§ **TASK DESCRIPTION**: Transcribe the stretch of entries below from the line with "hda] at h ⊢" through the line with "c ∈ m.cells", exactly and with both ends included; leave out all other lines.

Recorded data
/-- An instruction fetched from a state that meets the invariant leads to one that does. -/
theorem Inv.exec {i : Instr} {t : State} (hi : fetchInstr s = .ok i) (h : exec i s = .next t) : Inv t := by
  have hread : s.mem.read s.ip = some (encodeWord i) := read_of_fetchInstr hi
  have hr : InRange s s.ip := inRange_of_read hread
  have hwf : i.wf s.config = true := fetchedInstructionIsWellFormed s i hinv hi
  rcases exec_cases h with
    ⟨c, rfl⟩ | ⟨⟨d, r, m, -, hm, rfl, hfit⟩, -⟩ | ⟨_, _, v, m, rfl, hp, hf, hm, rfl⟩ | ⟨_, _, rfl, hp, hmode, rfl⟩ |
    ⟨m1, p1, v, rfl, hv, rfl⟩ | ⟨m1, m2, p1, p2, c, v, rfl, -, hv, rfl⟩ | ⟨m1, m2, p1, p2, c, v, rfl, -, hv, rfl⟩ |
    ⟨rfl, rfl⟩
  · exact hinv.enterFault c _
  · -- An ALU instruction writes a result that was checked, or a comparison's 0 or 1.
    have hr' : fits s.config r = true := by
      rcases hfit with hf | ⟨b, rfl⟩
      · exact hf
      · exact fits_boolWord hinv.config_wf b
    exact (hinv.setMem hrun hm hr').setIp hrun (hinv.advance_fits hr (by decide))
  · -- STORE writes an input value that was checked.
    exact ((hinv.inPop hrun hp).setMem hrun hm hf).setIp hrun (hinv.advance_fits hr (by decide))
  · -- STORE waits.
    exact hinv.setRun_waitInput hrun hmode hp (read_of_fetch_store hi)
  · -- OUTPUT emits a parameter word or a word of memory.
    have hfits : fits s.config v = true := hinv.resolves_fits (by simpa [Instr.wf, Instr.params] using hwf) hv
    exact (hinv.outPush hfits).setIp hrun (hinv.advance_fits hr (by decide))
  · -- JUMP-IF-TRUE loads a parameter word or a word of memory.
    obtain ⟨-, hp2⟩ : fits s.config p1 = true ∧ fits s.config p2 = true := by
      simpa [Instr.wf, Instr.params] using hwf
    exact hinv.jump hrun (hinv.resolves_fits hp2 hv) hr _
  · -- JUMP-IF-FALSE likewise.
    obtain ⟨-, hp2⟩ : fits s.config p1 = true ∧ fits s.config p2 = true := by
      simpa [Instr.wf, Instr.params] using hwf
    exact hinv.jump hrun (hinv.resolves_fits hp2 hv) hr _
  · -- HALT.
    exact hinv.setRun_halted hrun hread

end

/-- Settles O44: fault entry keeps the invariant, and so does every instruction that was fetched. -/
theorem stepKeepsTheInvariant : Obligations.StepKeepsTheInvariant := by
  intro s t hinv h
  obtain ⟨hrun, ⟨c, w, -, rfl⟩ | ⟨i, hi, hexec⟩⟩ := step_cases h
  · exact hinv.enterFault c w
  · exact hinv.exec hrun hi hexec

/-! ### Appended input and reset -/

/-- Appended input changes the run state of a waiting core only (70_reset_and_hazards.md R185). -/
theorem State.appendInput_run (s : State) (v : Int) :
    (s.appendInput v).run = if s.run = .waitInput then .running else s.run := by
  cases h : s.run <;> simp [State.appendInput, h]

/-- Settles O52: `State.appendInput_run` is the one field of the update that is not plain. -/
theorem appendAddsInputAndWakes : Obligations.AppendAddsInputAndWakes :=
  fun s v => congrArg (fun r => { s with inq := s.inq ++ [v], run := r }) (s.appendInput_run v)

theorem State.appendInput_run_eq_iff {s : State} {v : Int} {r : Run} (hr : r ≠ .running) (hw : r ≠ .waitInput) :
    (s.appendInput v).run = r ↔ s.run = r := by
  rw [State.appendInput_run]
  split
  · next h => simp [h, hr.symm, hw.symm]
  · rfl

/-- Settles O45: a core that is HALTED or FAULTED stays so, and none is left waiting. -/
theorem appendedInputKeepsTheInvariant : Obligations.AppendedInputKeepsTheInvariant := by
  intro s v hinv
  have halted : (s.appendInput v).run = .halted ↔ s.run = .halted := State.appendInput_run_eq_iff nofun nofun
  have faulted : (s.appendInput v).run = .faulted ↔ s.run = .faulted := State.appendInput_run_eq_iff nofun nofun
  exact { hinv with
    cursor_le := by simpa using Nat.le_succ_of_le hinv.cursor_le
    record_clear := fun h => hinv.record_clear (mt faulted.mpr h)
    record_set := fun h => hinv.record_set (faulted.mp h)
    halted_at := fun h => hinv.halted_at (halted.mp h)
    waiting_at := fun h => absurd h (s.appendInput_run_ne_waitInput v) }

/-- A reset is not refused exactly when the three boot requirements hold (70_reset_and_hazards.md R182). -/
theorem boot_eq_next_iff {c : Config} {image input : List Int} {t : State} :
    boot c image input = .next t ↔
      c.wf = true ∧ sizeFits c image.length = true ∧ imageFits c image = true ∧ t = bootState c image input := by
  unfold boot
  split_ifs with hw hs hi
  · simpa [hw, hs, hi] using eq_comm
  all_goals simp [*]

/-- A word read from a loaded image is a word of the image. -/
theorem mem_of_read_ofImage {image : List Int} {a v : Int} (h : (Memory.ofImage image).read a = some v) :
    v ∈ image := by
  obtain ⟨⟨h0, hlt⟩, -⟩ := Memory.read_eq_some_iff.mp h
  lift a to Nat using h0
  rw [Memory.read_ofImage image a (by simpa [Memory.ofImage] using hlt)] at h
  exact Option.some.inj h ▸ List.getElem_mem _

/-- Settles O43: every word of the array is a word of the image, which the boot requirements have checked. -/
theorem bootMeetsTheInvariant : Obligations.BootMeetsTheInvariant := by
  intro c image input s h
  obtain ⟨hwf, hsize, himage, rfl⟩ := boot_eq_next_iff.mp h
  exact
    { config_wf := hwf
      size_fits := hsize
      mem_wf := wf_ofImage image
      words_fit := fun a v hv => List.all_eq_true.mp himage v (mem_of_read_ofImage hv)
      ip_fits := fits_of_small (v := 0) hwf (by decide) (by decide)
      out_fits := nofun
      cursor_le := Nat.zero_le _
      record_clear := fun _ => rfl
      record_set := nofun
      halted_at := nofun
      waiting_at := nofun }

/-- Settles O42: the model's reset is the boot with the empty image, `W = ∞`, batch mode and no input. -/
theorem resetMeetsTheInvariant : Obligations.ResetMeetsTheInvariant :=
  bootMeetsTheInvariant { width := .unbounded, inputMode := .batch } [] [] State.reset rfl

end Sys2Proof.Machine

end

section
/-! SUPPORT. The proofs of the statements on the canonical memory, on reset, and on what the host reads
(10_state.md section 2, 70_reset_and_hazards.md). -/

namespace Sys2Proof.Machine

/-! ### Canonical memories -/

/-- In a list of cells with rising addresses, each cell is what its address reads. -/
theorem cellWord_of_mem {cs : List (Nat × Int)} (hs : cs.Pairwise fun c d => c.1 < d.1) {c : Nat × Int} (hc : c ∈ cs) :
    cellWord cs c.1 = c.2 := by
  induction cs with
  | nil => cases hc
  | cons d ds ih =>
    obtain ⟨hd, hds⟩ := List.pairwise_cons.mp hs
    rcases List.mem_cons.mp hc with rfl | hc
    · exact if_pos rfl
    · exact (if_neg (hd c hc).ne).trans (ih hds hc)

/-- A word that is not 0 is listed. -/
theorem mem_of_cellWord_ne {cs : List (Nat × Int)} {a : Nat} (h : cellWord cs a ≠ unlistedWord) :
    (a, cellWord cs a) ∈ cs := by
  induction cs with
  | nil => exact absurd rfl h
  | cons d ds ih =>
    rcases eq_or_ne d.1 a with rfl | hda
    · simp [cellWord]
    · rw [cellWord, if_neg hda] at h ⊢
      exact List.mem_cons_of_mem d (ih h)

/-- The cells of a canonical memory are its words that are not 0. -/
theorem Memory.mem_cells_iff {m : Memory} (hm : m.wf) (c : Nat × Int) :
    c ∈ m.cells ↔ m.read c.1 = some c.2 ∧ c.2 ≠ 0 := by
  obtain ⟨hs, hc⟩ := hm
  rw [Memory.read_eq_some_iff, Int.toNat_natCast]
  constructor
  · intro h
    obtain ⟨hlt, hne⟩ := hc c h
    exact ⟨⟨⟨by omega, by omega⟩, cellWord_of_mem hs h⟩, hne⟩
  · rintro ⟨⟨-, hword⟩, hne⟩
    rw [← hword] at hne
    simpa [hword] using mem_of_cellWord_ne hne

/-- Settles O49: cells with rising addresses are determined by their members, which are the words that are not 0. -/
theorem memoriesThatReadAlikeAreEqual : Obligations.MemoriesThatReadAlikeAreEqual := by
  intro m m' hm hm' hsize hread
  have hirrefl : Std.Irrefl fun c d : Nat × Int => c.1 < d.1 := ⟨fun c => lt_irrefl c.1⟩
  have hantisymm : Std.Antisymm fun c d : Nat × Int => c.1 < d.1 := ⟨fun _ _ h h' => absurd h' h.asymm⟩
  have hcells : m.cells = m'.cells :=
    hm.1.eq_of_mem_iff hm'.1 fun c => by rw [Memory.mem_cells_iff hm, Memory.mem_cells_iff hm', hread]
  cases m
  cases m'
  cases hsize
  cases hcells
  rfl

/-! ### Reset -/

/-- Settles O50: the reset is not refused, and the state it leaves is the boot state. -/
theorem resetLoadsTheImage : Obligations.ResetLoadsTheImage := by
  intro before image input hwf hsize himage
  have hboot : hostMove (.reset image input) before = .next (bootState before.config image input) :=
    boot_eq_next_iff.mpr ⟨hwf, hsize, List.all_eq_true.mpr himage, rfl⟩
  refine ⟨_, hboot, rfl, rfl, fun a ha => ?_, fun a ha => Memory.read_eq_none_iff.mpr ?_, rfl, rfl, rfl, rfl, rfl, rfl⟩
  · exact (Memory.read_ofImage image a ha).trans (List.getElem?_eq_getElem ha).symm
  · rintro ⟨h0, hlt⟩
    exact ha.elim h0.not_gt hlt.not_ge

§ **RESPONSE**:
    · rw [cellWord, if_neg hda] at h ⊢
      exact List.mem_cons_of_mem d (ih h)

/-- The cells of a canonical memory are its words that are not 0. -/
theorem Memory.mem_cells_iff {m : Memory} (hm : m.wf) (c : Nat × Int) :
    c ∈ m.cells ↔ m.read c.1 = some c.2 ∧ c.2 ≠ 0 := by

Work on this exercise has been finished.